• **AVAILABLE RECORDS**:
-- ==== Sys2Proof/Laws/Parse.lean ====
section
/-! SUPPORT. Runs of the header parser (R131): whole extensions and keys, and what is left when the bytes run out. -/

namespace Sys2Proof.Machine

/-- The parser takes the next RX byte. -/
theorem proceed_parseByte {s : State} {b : Byte} {rest : List Byte} (hq : parsing s.sq.seq = true)
    (hrx : s.io.rx = b :: rest) : proceed s = proceed (parseByte b { s with io := { s.io with rx := rest } }) := by
  apply proceed_moved
  rw [byteStep_parsing hq, parseStep, hrx]

/-- The parser takes all extension bytes: they are accumulated big-endian after what was there (R131, R83). -/
theorem proceed_extension {s : State} {bs rest : List Byte} (hq : s.sq.seq = .pExt) (hne : bs ≠ [])
    (hrem : s.sq.rem = BitVec.ofNat 4 bs.length) (hlen : bs.length < 16) (hrx : s.io.rx = bs ++ rest) :
    proceed s = proceed (afterLength { s with
      io := { s.io with rx := rest }
      res := { s.res with len := bs.foldl shiftIn s.res.len }
      sq := { s.sq with pos := s.sq.pos + BitVec.ofNat 4 bs.length, rem := 0 } }) := by
  induction bs generalizing s with
  | nil => exact absurd rfl hne
  | cons b bs ih =>
    rw [proceed_parseByte (by simp [hq, parsing]) hrx]
    simp only [parseByte, hq, takeExtByte]
    have hr : s.sq.rem - 1 = BitVec.ofNat 4 bs.length := by
      rw [hrem]; apply BitVec.eq_of_toNat_eq
      simp only [List.length_cons] at hlen ⊢
      simp
      omega
    rw [hr]
    cases bs with
    | nil => simp
    | cons c cs =>
      have hnz : ¬BitVec.ofNat 4 (c :: cs).length = 0 := by
        intro h0
        have := congrArg BitVec.toNat h0
        simp only [List.length_cons] at hlen this
        simp at this
        omega
      rw [if_neg hnz, ih (by simp) (by simp) rfl (by simpa using Nat.lt_of_succ_lt hlen) (by simp)]
      simp only [List.foldl_cons, BitVec.add_assoc]
      congr 4
      apply BitVec.eq_of_toNat_eq
      simp [Nat.add_comm]

/-- The parser takes the four key bytes and the header is done (R131, R132). -/
theorem proceed_key {s : State} {k0 k1 k2 k3 : Byte} {rest : List Byte} (hq : s.sq.seq = .pKey)
    (hrem : s.sq.rem = 4) (hrx : s.io.rx = k0 :: k1 :: k2 :: k3 :: rest) :
    proceed s = .next (finishParse { s with
      io := { s.io with rx := rest }
      res := { s.res with key := k0 ++ k1 ++ k2 ++ k3 }
      sq := { s.sq with pos := s.sq.pos + 4, rem := 0 } }) := by
  rw [proceed_parseByte (by simp [hq, parsing]) hrx]
  simp only [parseByte, hq, takeKeyByte, hrem]
  rw [if_neg (by decide), proceed_parseByte (by simp [parsing]) rfl]
  simp only [parseByte, takeKeyByte]
  rw [if_neg (by decide), proceed_parseByte (by simp [parsing]) rfl]
  simp only [parseByte, takeKeyByte]
  rw [if_neg (by decide), proceed_parseByte (by simp [parsing]) rfl]
  simp only [parseByte, takeKeyByte]
  rw [if_pos (by decide), proceed_idle (finishParse_sq_seq _)]
  rw [← setKeyByte_all s.res.key k0 k1 k2 k3]
  simp only [BitVec.add_assoc]
  rfl

/-- The packed key of the key bytes, or what was there before where the header has none. -/
def keyFrom (before : Key) : List Byte → Key
  | [k0, k1, k2, k3] => k0 ++ k1 ++ k2 ++ k3
  | _ => before

/-- Once the length is complete: an unmasked header is done, a masked one takes its key. -/
theorem proceed_afterLength {s : State} {key rest : List Byte} (hk : key.length = if s.res.masked then 4 else 0)
    (hrx : s.io.rx = key ++ rest) :
    proceed (afterLength s) = .next (finishParse { s with
      io := { s.io with rx := rest }
      res := { s.res with key := keyFrom s.res.key key }
      sq := { s.sq with
        pos := s.sq.pos + BitVec.ofNat 4 key.length, rem := if s.res.masked then 0 else s.sq.rem } }) := by
  unfold afterLength
  by_cases hm : s.res.masked = true
  · rw [if_pos hm] at hk ⊢
    obtain ⟨k0, k1, k2, k3, rfl⟩ : ∃ k0 k1 k2 k3, key = [k0, k1, k2, k3] := by
      rcases key with _ | ⟨k0, _ | ⟨k1, _ | ⟨k2, _ | ⟨k3, _ | ⟨_, _⟩⟩⟩⟩⟩ <;> simp at hk
      exact ⟨k0, k1, k2, k3, rfl⟩
    refine (proceed_key (s := { s with sq := { s.sq with rem := 4, seq := .pKey } }) (k0 := k0) (k1 := k1) (k2 := k2) (k3 := k3)
      (rest := rest) rfl rfl hrx).trans ?_
    simp only [hm, if_true]
    rfl
  · rw [if_neg hm] at hk ⊢
    obtain rfl := List.eq_nil_of_length_eq_zero hk
    rw [proceed_idle (finishParse_sq_seq _)]
    obtain ⟨params, busy, res, fr, pbuf, sq, io, cmds, edges, unspec⟩ := s
    obtain ⟨rx, rxEnd, tx, answers, pin, pout, ready⟩ := io
    obtain ⟨seq, pos, rem, pidx, cmd, hold⟩ := sq
    cases res
    simp only at hm hrx
    simp [hm, hrx, keyFrom]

• **REQUIRED ACTION**:
Write down again, exactly as given, only the lines above that fall from the line with "RX byte. -/" to the line with "apply proceed_moved", inclusive.

• **FINISHED EXERCISE**:
/-- The parser takes the next RX byte. -/
theorem proceed_parseByte {s : State} {b : Byte} {rest : List Byte} (hq : parsing s.sq.seq = true)
    (hrx : s.io.rx = b :: rest) : proceed s = proceed (parseByte b { s with io := { s.io with rx := rest } }) := by
  apply proceed_moved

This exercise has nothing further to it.